- **Provided information**

-- ==== Sys2Proof/Machine/ContextOps.lean ====
section
/-! DEFINITION. Contexts (chapter 12): the status registers (R241 to R243), PRIO, YIELD and HALT (R244, R245), the
accumulator-spill microtrap (R151, R238), and the eviction and restore of a region (R235 to R237). -/

namespace Sys2Proof.Machine

/-! ### Status registers (Table 12-1) -/

/-- The kernel that holds a region. -/
def State.holder (s : State) (g : Nat) : Kernel := match (s.region g).kernel with
  | some e => s.kernel e
  | none => {}

/-- The value of SNAP_TMO (R311). -/
def State.snapTmo (s : State) : Nat := b2n s.snapInc * 2 ^ 31 + b2n s.snapOvf * 2 ^ 30 + min s.snapCnt 0xFFFF

/-- The value of WDOG_ST (R315). -/
def Region.wdogSt (r : Region) : Nat := b2n r.wdogHit * 2 ^ 31 + min r.wdogCnt 0x7FFFFFFF

/-- A status register as region g's colour `col` reads it on die d. -/
def State.statusReg (s : State) (g col d reg : Nat) : Nat :=
  let r := s.region g
  let c := s.context r.ctx
  let k := s.holder g
  match reg with
  | 0x00 => r.ctx
  | 0x01 => c.prio
  | 0x02 => b2n c.priv
  | 0x03 => c.rndDef
  | 0x04 => c.lfsrSeed
  | 0x05 => (s.colour g col).flagsSt.toNat
  | 0x06 => k.flagsK.toNat
  | 0x07 => k.mxcNan
  | 0x08 => k.mxcOvf
  | 0x09 => k.mxcSat
  | 0x0A => r.planeLim
  | 0x0B => r.depth
  | 0x0C => r.wdogLim
  | 0x0D => r.wdogSt
  | 0x0E => c.faultPtr
  | 0x0F => s.strikeStrk + 2 ^ 16 * s.strikeRoll
  | 0x11 => Config.tstrike
  | 0x12 => c.kvThresh
  | 0x13 => c.accSpill
  | 0x14 => s.promoLate
  | 0x15 => s.snapTmo
  | 0x16 => c.tidBase
  | 0x17 => c.tidCnt
  | 0x18 => c.pmax
  | n => if 0x40 ≤ n && n ≤ 0x7F then s.pointer d (n - 0x40) else 0

/-- RDSR's effect (R242): its latency is variable (log 4). -/
def rdsrFire (f : Fire) (s : State) : State × Effect :=
  let v := s.statusReg f.g f.col (dieOf f.h) (f.lit % 256)
  let (d, s) := s.resultDelay f 0
  (s.inFlight f d, .emit d (f.token 1 [BitVec.ofNat 32 v, BitVec.ofNat 32 (v / 2 ^ 32)] 0 0))

/-- `RDSR`, R242. -/
def execRdsr (r : Rec) (s : State) : Host.Outcome State Fault Refusal := fireNode 0x288 r {} rdsrFire s

/-- The firing's context is not privileged. -/
def Fire.plain (f : Fire) (s : State) : Bool := !(s.context (f.context s)).priv

/-- The value that WRSR writes: lane 1 counts for the pointers, and for RND_DEF and TID_CNT, which judge the whole value
(R243). -/
def wrsrValue (f : Fire) : Nat :=
  let reg := f.lit % 256
  (f.ta.lanes.getD 0 0).toNat +
    (if (0x40 ≤ reg || reg == 0x03 || reg == 0x17) && 2 ≤ f.ta.wid then 2 ^ 32 * (f.ta.lanes.getD 1 0).toNat else 0)

/-- WRSR's effect (R243): the write is staged. -/
def wrsrFire (f : Fire) (s : State) : State × Effect :=
  let reg := f.lit % 256
  (s.stageEffect f (.register f.h f.k reg (wrsrValue f)), .emit 1 f.passed)

/-- `WRSR`, R243. -/
def execWrsr (r : Rec) (s : State) : Host.Outcome State Fault Refusal :=
  fireNode 0x289 r { breach := fun f s => regPrivileged (f.lit % 256) && f.plain s
                     badWidth := fun f => decide (0x40 ≤ f.lit % 256) && f.ta.wid != 2 } wrsrFire s

/-! ### PRIO, YIELD, HALT (R244, R245) -/

/-- PRIO's effect: the change is staged. CTX_PMAX is judged when it applies. -/
def prioFire (f : Fire) (s : State) : State × Effect :=
  let own := f.context s
  let x : Staged :=
    if bit f.lit 7 then .priority (bits f.lit 6 4) (bits f.lit 2 0)
    else .priority own (min (bits f.lit 2 0) (s.context own).pmax)
  (s.stageEffect f x, .emit 1 f.passed)

/-- `PRIO`, R244. -/
def execPrio (r : Rec) (s : State) : Host.Outcome State Fault Refusal :=
  fireNode 0x285 r { breach := fun f s => bit f.lit 7 && f.plain s } prioFire s

/-- `YIELD`, R244: the slot ranks last for the N cycles that follow. -/
def execYield (r : Rec) (s : State) : Host.Outcome State Fault Refusal :=
  fireNode 0x286 r {} (fun f s =>
    (s.modSlot f.h f.k (fun x => { x with yieldUntil := s.cycle + f.lit % 65536 + 1 }), .emit 1 f.passed)) s

/-- `YIELD_EXPIRY`, R244: the slot's rank returns. -/
def execYieldExpiry (s : State) : Host.Outcome State Fault Refusal :=
  match s.cur with
  | .slot h k =>
    .next (if (s.slot h k).yieldUntil ≤ s.cycle then s.modSlot h k (fun x => { x with yieldUntil := 0 }) else s)
  | _ => .fault .misplaced

/-- The context that HALT names. -/
def haltTarget (f : Fire) (s : State) : Nat := if bit f.lit 3 then f.context s else bits f.lit 2 0

/-- `HALT`, R245. -/
def execHalt (r : Rec) (s : State) : Host.Outcome State Fault Refusal :=
  fireNode 0x28A r { breach := Fire.plain } (fun f s => (s.stageEffect f (.halt (haltTarget f s)), .quiet)) s

/-! ### Homes and the microtrap (R151, R238) -/

/-- The context whose file a hearth holds live. -/
def Hearth.owner (x : Hearth) (stay : Bool) : Option Nat :=
  if stay then (x.stays.find? (fun e => e.2.place == .live)).map (fun e => e.1)
  else (x.accs.find? (fun e => e.2.place == .live)).map (fun e => e.1)

/-- The place of a context's file. -/
def Hearth.placeOf (x : Hearth) (m : Nat) (stay : Bool) : FilePlace :=
  if stay then (Tab.get {} x.stays m).place else (Tab.get {} x.accs m).place

/-- Put a context's file somewhere. -/
def Hearth.setPlace (x : Hearth) (m : Nat) (stay : Bool) (p : FilePlace) : Hearth :=
  if stay then { x with stays := Tab.modify {} x.stays m (fun f => { f with place := p }) }
  else { x with accs := Tab.modify {} x.accs m (fun f => { f with place := p }) }

/-- A context is Evicted in a hearth: a region of it that lies there is (R235). -/
def State.evictedContext (s : State) (h m : Nat) : Bool :=
  s.regions.any (fun e => e.2.ctx == m && e.2.residence == .evicted && e.2.holds h)

/-- The Evicted context with the lowest priority among those with a home in a hearth. -/
def State.homeVictim (s : State) (h : Nat) : Option Nat :=
  ((s.hearth h).homes.filter (s.evictedContext h)).foldl (fun (b : Option Nat) m =>
    match b with
    | some n => if (s.context m).prio < (s.context n).prio then some m else b
    | none => some m) none

/-- The region of a context that a hearth lies in. -/
def State.contextRegion (s : State) (h m : Nat) : Option Nat :=
  (s.regions.find? (fun e => e.2.ctx == m && e.2.kernel.isSome && e.2.holds h)).map (fun e => e.1)

/-- The T1 home of a context in a hearth (R238): the last 6 KiB of its depth-1 spill slot. -/
def State.t1HomeAt (s : State) (h m : Nat) : Option Nat :=
  match s.contextRegion h m with
  | some g => (s.spillSlot g h 1).map (fun va => va + 0xE800)
  | none => none

/-- Bytes of a file in a home: 4 KiB of accumulators, then 2 KiB of stay. -/
def Hearth.homeBytes (x : Hearth) (m : Nat) (stay : Bool) : List Byte :=
  if stay then (List.range 512).flatMap (fun i => leBytes 4 (Tab.get 0 (Tab.get {} x.stays m).lanes i).toNat)
  else (List.range 1024).flatMap (fun i => leBytes 4 (Tab.get 0 (Tab.get {} x.accs m).vals i).toNat)

/-- Write what a context has in its T1 home there. -/
def State.writeT1Home (s : State) (h m : Nat) : State :=
  match s.t1HomeAt h m with
  | none => s
  | some va =>
    let part := fun (s : State) (stay : Bool) =>
      if (s.hearth h).placeOf m stay == .t1Home then s.spillWrite m (if stay then va + 4096 else va) ((s.hearth h).homeBytes m stay) else s
    part (part s false) true

/-- Words of a table from bytes, those that are zero left out. -/
def wordTab (bs : List Byte) : Tab Word :=
  ((lanesOf (bs.length / 4) bs).mapIdx (fun i w => (i, w))).filter (fun e => e.2 != 0)

/-- The values of a file come back from its T1 home as they stand there. -/
def State.readT1Home (s : State) (h m : Nat) (stay : Bool) : State :=
  match (s.t1HomeAt h m).bind (fun va => (s.readVirt s.agent m (if stay then va + 4096 else va) (if stay then 2048 else 4096)).toOption) with
  | none => s
  | some (bs, _) => s.modHearth h (fun x =>
      if stay then { x with stays := Tab.modify {} x.stays m (fun f => { f with lanes := wordTab bs }) }
      else { x with accs := Tab.modify {} x.accs m (fun f => { f with vals := wordTab bs }) })

/-- Move a home to its T1 home. -/
def Hearth.homeToT1 (x : Hearth) (m : Nat) : Hearth :=
  let x := if x.placeOf m false == .home then x.setPlace m false .t1Home else x
  if x.placeOf m true == .home then x.setPlace m true .t1Home else x

/-- The oldest resting state-die plane of a hearth goes to T1 at once, for a home: it stands in its spill slot then (R225, R226). -/
def State.planeToT1 (s : State) (h : Nat) : Option State :=
  (s.oldestPlane h .stateDie).map (fun k =>
    let i := (s.slot h k).planes.length - 1 - ((s.slot h k).planes.reverse.takeWhile (fun p => !p.rests .stateDie)).length
    (s.modPlane h k i (fun p => { p with place := .t1 })).spillPlane h k i)

/-- Make a home for a context in a hearth: where its values go, and the cycles that it adds. Where all four places are homes and none
belongs to an Evicted context, the values go to the T1 home: DESIGN CHOICE (log 108). -/
def State.makeHome (s : State) (h m : Nat) : FilePlace × Nat × State :=
  if (s.hearth h).homes.contains m || s.statePlanes h < 4 then (.home, 0, s)
  else match s.planeToT1 h with
    | some s => (.home, s.freeDelay)
    | none =>
      match s.homeVictim h with
      | some v => (.home, ((s.modHearth h (fun x => x.homeToT1 v)).writeT1Home h v).freeDelay)
      | none => (.t1Home, s.freeDelay)

/-- Cycles to bring back a file. -/
def State.refillTime (s : State) (h m : Nat) (stay : Bool) : Nat × State :=
  let n := if stay then 64 else 128
  match (s.hearth h).placeOf m stay with
  | .home => (n, s)
  | .t1Home =>
    let (d, s) := (s.readT1Home h m stay).freeDelay
    (n + d, s)
  | _ => (0, s)

/-- Begin a microtrap: the owner's values go to its home, the toucher's come back. -/
def State.beginSpill (s : State) (h m : Nat) (stay : Bool) : State :=
  let n := if stay then 64 else 128
  let out := (s.hearth h).owner stay
  let a := match out with
    | some o =>
      let x := s.makeHome h o
      (n + x.2.1, (x.2.2.modHearth h (fun y => y.setPlace o stay x.1)).writeT1Home h o)
    | none => (0, s)
  let b := a.2.refillTime h m stay
  (b.2.modHearth h (fun x => { x with spills := x.spills ++ [(m, stay, s.cycle + a.1 + b.1)] })).modContext m
    (fun c => { c with accSpill := satAdd c.accSpill 1 })

/-- A file that was nowhere begins at +0 with AF, AT and ACOL clear. -/
def Hearth.claim (x : Hearth) (m : Nat) (stay : Bool) : Hearth :=
  if x.placeOf m stay == .none then
    (if stay then { x with stays := Tab.set x.stays m { place := .live } } else { x with accs := Tab.set x.accs m { place := .live } })
  else x.setPlace m stay .live

/-- End a microtrap. -/
def State.endSpill (s : State) (h m : Nat) (stay : Bool) : State :=
  s.modHearth h (fun x => { x.claim m stay with spills := x.spills.filter (fun e => !(e.1 == m && e.2.1 == stay)) })

/-- `ACCUMULATOR_SPILL`, R151: a microtrap begins, or a running one ends. -/
def execAccumulatorSpill (s : State) : Host.Outcome State Fault Refusal :=
  match s.cur with
  | .touch h m stay =>
    let here := if stay then s.hasStay h m else s.hasAcc h m
    .next (match (s.hearth h).spills.find? (fun e => e.2.1 == stay) with
      | some (n, _, t) => if t ≤ s.cycle then s.endSpill h n stay else s
      | none => if here then s else s.beginSpill h m stay)
  | _ => .fault .misplaced

/-! ### Eviction and restore (R235 to R237) -/

/-- The freeze conditions (R236): a pending call or a TAILG that has fired does not hinder them. -/
def State.mayFreeze (s : State) (g : Nat) : Bool :=
  let r := s.region g
  (r.st == .running || r.st == .resident || r.st == .callPending || r.st == .loadingInPlace) && s.boundary && !s.outstanding g && !s.contracting g

/-- The accumulator part of an image (R238): the live file, the home, or +0. -/
def Hearth.saveAcc (x : Hearth) (m : Nat) : Hearth :=
  match x.placeOf m false with
  | .none => { x with accs := Tab.modify {} x.accs m (fun f => { f with place := .image, vals := [] }) }
  | _ => x.setPlace m false .image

- **Problem requirements**
Search the entries for the word "modify", then list each line that holds it.

- **Written reply**
  if stay then { x with stays := Tab.modify {} x.stays m (fun f => { f with place := p }) }
  else { x with accs := Tab.modify {} x.accs m (fun f => { f with place := p }) }
      if stay then { x with stays := Tab.modify {} x.stays m (fun f => { f with lanes := wordTab bs }) }
      else { x with accs := Tab.modify {} x.accs m (fun f => { f with vals := wordTab bs }) })
  | .none => { x with accs := Tab.modify {} x.accs m (fun f => { f with place := .image, vals := [] }) }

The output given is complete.